UCL has a chance to become a strong ally of students in the pursuit of a mentally healthier campus. There is an attitude from universities, amongst students at least, that the “university is not a hospital”, as one Canadian student crudely put it (Nichols and Lewington, 2021). With 49% of new students opting not to declare their mental health condition to their university in the UK (UCAS, 2021), there is clearly more to be done to cultivate a “culture that prioritises mental health”, as stated in the goals of the University Mental Health Charter (Hughes and Spanner, 2019). I am not intending to diminish the wonderful work that SSW do, but committing to the provision of long-term therapy sends a rubber-stamped message that UCL really does care about the mental health of their students and is willing to engage with them throughout the duration of their mental health journey.

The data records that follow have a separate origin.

-- ==== Sys2Proof/Machine/Bits.lean ====
section
/-! DEFINITION. Bit fields, little-endian bytes and sign extension (R10). -/

namespace Sys2Proof.Machine

/-- Field [lo + w - 1 : lo] of a number. -/
def fld (v lo w : Nat) : Nat := v / 2 ^ lo % 2 ^ w

/-- One bit of a number. -/
def bitAt (v i : Nat) : Bool := v / 2 ^ i % 2 == 1

/-- The number with field [lo + w - 1 : lo] replaced. -/
def setFld (v lo w x : Nat) : Nat := v / 2 ^ (lo + w) * 2 ^ (lo + w) + x % 2 ^ w * 2 ^ lo + v % 2 ^ lo

/-- 1 for true. -/
def b2n (b : Bool) : Nat := if b then 1 else 0

/-- The n low bytes of a number, lowest first (R10). -/
def leBytes : Nat → Nat → Bytes
  | 0, _ => []
  | n + 1, v => BitVec.ofNat 8 v :: leBytes n (v / 256)

/-- The number that bytes spell, lowest first (R10). -/
def leNat : Bytes → Nat
  | [] => 0
  | b :: t => b.toNat + 256 * leNat t

/-- The number that bytes spell, highest first (standard crypto formats). -/
def beNat (bs : Bytes) : Nat := leNat bs.reverse

/-- n bytes of a number, highest first. -/
def beBytes (n v : Nat) : Bytes := (leBytes n v).reverse

/-- n bytes of a sequence from a position; what the sequence lacks reads as 0. -/
def slice (bs : Bytes) (pos n : Nat) : Bytes := ((bs.drop pos).take n) ++ List.replicate (n - ((bs.drop pos).take n).length) 0

/-- A little-endian field of n bytes at a position. -/
def leAt (bs : Bytes) (pos n : Nat) : Nat := leNat (slice bs pos n)

/-- n zero bytes. -/
def zeros (n : Nat) : Bytes := List.replicate n 0

/-- The bytes with new ones in place of those from a position on. -/
def overlay (bs : Bytes) (pos : Nat) (new : Bytes) : Bytes :=
  slice bs 0 pos ++ new ++ bs.drop (pos + new.length)

/-- Byte-wise exclusive or. -/
def xorBytes (a b : Bytes) : Bytes := List.zipWith (· ^^^ ·) a b

/-- The value of a w-bit two's complement field. -/
def sextInt (w v : Nat) : Int := if bitAt v (w - 1) then (v % 2 ^ w : Nat) - (2 ^ w : Nat) else (v % 2 ^ w : Nat)

/-- An integer as a w-bit two's complement field. -/
def intFld (w : Nat) (x : Int) : Nat := (x % (2 ^ w : Nat)).toNat

/-- Number of set bits among the low n. -/
def popNat : Nat → Nat → Nat
  | 0, _ => 0
  | n + 1, v => v % 2 + popNat n (v / 2)

/-- Positions of the set bits among the low n, rising. -/
def bitsSet (n v : Nat) : List Nat := (List.range n).filter (fun i => bitAt v i)

/-- A number with one bit set. -/
def setBit (v i : Nat) : Nat := if bitAt v i then v else v + 2 ^ i

/-- A number with one bit clear. -/
def clrBit (v i : Nat) : Nat := if bitAt v i then v - 2 ^ i else v

/-- Integer limits. -/
def clampInt (lo hi x : Int) : Int := max lo (min hi x)

/-- Ceiling division. -/
def ceilDiv (a b : Nat) : Nat := (a + b - 1) / b

/-- The quotient rounded to nearest, ties to even. -/
def rneDiv (a b : Nat) : Nat :=
  let q := a / b
  let r := a % b
  if 2 * r < b then q else if b < 2 * r then q + 1 else q + q % 2

/-- The quotient rounded to nearest, ties upward. -/
def roundDiv (a b : Nat) : Nat := (2 * a + b) / (2 * b)

/-- floor of the square root. -/
def isqrtAux : Nat → Nat → Nat → Nat
  | 0, _, r => r
  | k + 1, n, r => if (r + 2 ^ k) * (r + 2 ^ k) ≤ n then isqrtAux k n (r + 2 ^ k) else isqrtAux k n r

def isqrt (n : Nat) : Nat := isqrtAux (n.log2 / 2 + 1) n 0

/-- Bit length: 0 for 0. -/
def bitLen (n : Nat) : Nat := if n = 0 then 0 else n.log2 + 1

/-- Bit-reversal of a 6-bit number (R44). -/
def bitrev6 (i : Nat) : Nat :=
  fld i 0 1 * 32 + fld i 1 1 * 16 + fld i 2 1 * 8 + fld i 3 1 * 4 + fld i 4 1 * 2 + fld i 5 1

/-- Inserts a key in a sorted set. -/
def setIns (l : List Nat) (k : Nat) : List Nat := if k ∈ l then l else (l.filter (· < k)) ++ k :: (l.filter (k < ·))

/-- The sorted set without a key. -/
def setDel (l : List Nat) (k : Nat) : List Nat := l.filter (· ≠ k)

end Sys2Proof.Machine
end

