/-- The family that an offset names a register of; an undefined offset has none (R535). -/
def csrFam (off : Nat) : Option RegFam := csrFams.find? (fun f => f.covers off)

/-- The reset value of a register. -/
def csrReset (off : Nat) : Nat := match csrFam off with
  | some f => f.reset
  | none => 0

/-- The stored value of a register: what was last put there, or its reset value. -/
def Dev.reg (d : Dev) (off : Nat) : Nat := match Tab.find? d.csr off with
  | some v => v.toNat
  | none => csrReset off

/-- Puts a value into a register. -/
def Dev.putReg (d : Dev) (off v : Nat) : Dev := { d with csr := Tab.insert d.csr off (BitVec.ofNat 64 v) }

/-- A field of a register. -/
def Dev.regFld (d : Dev) (off lo w : Nat) : Nat := fld (d.reg off) lo w

/-- Sets one bit of a register. -/
def Dev.setRegBit (d : Dev) (off i : Nat) : Dev := d.putReg off (setBit (d.reg off) i)

/-- Clears one bit of a register. -/
def Dev.clrRegBit (d : Dev) (off i : Nat) : Dev := d.putReg off (clrBit (d.reg off) i)

end Sys2Proof.Machine
end

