-- ==== Sys2Proof/Machine/Operands.lean ====
section
/-! DEFINITION. The registers of a Thorum context and the operands that instructions name: g, p and d registers, immediates,
LOCAL addresses (R67, R69, R70, R561, R564). -/

namespace Sys2Proof.Machine

/-- A context that has never run: FREE, with cleared registers and LOCAL. [DESIGN CHOICE: log 11] -/
def Ctx.reset : Ctx :=
  { run := .free, part := 0, code := 0, pc := 0, g := [], p := 0, d := [], loc := [], tickets := [], gens := [], issued := 0, events := 0, msgq := [],
    req := none, startCue := 0, budget := 0, outst := [], pendErr := none, idleCues := 0, wdogFired := false }

/-- Key of a context: tile × 256 + core × 16 + context, which is also its tag at the home (R155). -/
def ctxKey (c : CtxId) : Nat := c.tile * 256 + c.core * 16 + c.ctx

/-- A name of a context that exists (R64). -/
def ctxExists (c : CtxId) : Bool := c.tile < 12 && c.core < 16 && c.ctx < 16

def Dev.ctx (d : Dev) (c : CtxId) : Ctx := Tab.get Ctx.reset d.thr.ctxs (ctxKey c)

def Dev.setCtx (d : Dev) (c : CtxId) (x : Ctx) : Dev := { d with thr := { d.thr with ctxs := Tab.set Ctx.reset d.thr.ctxs (ctxKey c) x } }

/-- The partition that owns a context, if any. -/
def Dev.ctxPart (d : Dev) (c : CtxId) : Option Nat :=
  match Tab.get 0 d.thr.owner (ctxKey c) with
  | 0 => none
  | n + 1 => some n

/-! ## Registers -/

/-- g register r; g0 reads as 0 (R67). -/
def Ctx.gr (x : Ctx) (r : Nat) : Word := if r = 0 then 0 else Tab.get 0 x.g r

/-- Writes g register r; a write to g0 is discarded (R67). -/
def Ctx.setG (x : Ctx) (r : Nat) (v : Word) : Ctx := if r = 0 then x else { x with g := Tab.set 0 x.g r v }

/-- Predicate register r (R67). -/
def Ctx.pr (x : Ctx) (r : Nat) : Bool := pGet x.p r

def Ctx.setP (x : Ctx) (r : Nat) (v : Bool) : Ctx := { x with p := pSet x.p r v }

/-- Descriptor register r. -/
def Ctx.dr (x : Ctx) (r : Nat) : Desc := Tab.get 0 x.d r

def Ctx.setD (x : Ctx) (r : Nat) (v : Desc) : Ctx := { x with d := Tab.set 0 x.d r v }

/-- The 64 B of a descriptor, lowest first (R10). -/
def descBytes (v : Desc) : Bytes := leBytes 64 v.toNat

/-- Field [lo + w - 1 : lo] of a descriptor. -/
def dfld (v : Desc) (lo w : Nat) : Nat := fld v.toNat lo w

/-! ## Immediates -/

def sext14 (i : BitVec 14) : Word := i.signExtend 64
def zext14 (i : BitVec 14) : Word := i.zeroExtend 64
def sext20 (i : BitVec 20) : Word := i.signExtend 64

/-- The target of a branch: off20 counted in instructions from the branch's own PC (R561). -/
def branchTo (pc : Nat) (off : BitVec 20) : Nat := (BitVec.ofNat 64 pc + sext20 off).toNat

/-! ## LOCAL operands (R69, R70) -/

/-- The address of a MEM-format operand: imm14 is unsigned and counted in units of the access size. -/
def memAddr (x : Ctx) (f : ImmF) (size : Nat) : Word := x.gr f.ra.toNat + BitVec.ofNat 64 (f.imm.toNat * size)

/-- Whether a LOCAL access of a size raises BAD_LOCAL: misaligned, or a bit of [63:18] set (R70). -/
def badLocal (a : Word) (size : Nat) : Bool := a.toNat % size != 0 || localSize ≤ a.toNat

/-- Whether a LOCAL offset lies in the bundle-image range (R69). -/
def inImages (off : Nat) : Bool := 0x30000 ≤ off && off < localSize

/-- n bytes of the context's LOCAL. -/
def Ctx.local (x : Ctx) (off n : Nat) : Bytes := locRead x.loc off n

/-- Stores bytes into the context's LOCAL. -/
def Ctx.setLocal (x : Ctx) (off : Nat) (bs : Bytes) : Ctx := { x with loc := putBytes x.loc off bs }

/-! ## Engine and queue names -/

def engKey (e : EngId) : Nat := e.tile * 128 + e.cls * 16 + e.inst
def engQKey (e : EngId) (p : Nat) : Nat := engKey e * 16 + p

/-- The engine that a context key of the queue table names. -/
def engOfKey (k : Nat) : EngId := { tile := k / 128, cls := k % 128 / 16, inst := k % 16 }

/-- Number of instances of an engine class on a tile (R78); reserved classes have none. -/
def engInstances (cls : Nat) : Nat :=
  match cls with
  | 0 => 4 | 1 => 4 | 2 => 4 | 3 => 2 | 4 => 1 | 5 => 16 | _ => 0

end Sys2Proof.Machine
end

For many of the students, myself included, the university functions as the heart of our lives here. This obviously includes our academic journeys, but spans the social, romantic and extracurricular facets of our lives as well. However, there is a difference between what goes on at the university setting, and our relationship with the institution itself, especially one the size of UCL. The significance of taking mental healthcare seriously and into the university’s own hands strengthens the bond between institution and student. The ‘UCL Experience’ no longer becomes that of a consumer and provider. It becomes a relationship with a body that offers more than just academic enrichment, but life and health enrichment too. Strong identification with a university has a range of benefits, including higher levels of wellbeing (Bettencourt et al, 1999) and a better adjustment to university life (Amiot et al., 2010), creating a positive feedback loop that encourages a healthy and productive environment on campus.

This becomes an attraction for prospective students. With every one in six children between five and sixteen identified as having a probable mental health condition (NHS, 2021), becoming a leader in compassionate higher education will be an asset to the university. This can work concurrently with the NHS and external support providers. By adding this additional level to the stepped care approach, UCL is there for those who are slipping through the cracks. This would be a remarkable level of care displayed and a message sent to other higher education institutions that student wellbeing is not an afterthought.

The current mental health provision from the NHS is broken. You may not have the power to fix that, but you can protect the students under your care from languishing in a broken system. An Investment in long-term mental health is an investment in individual and institution. I urge you to use your power and put student wellbeing first.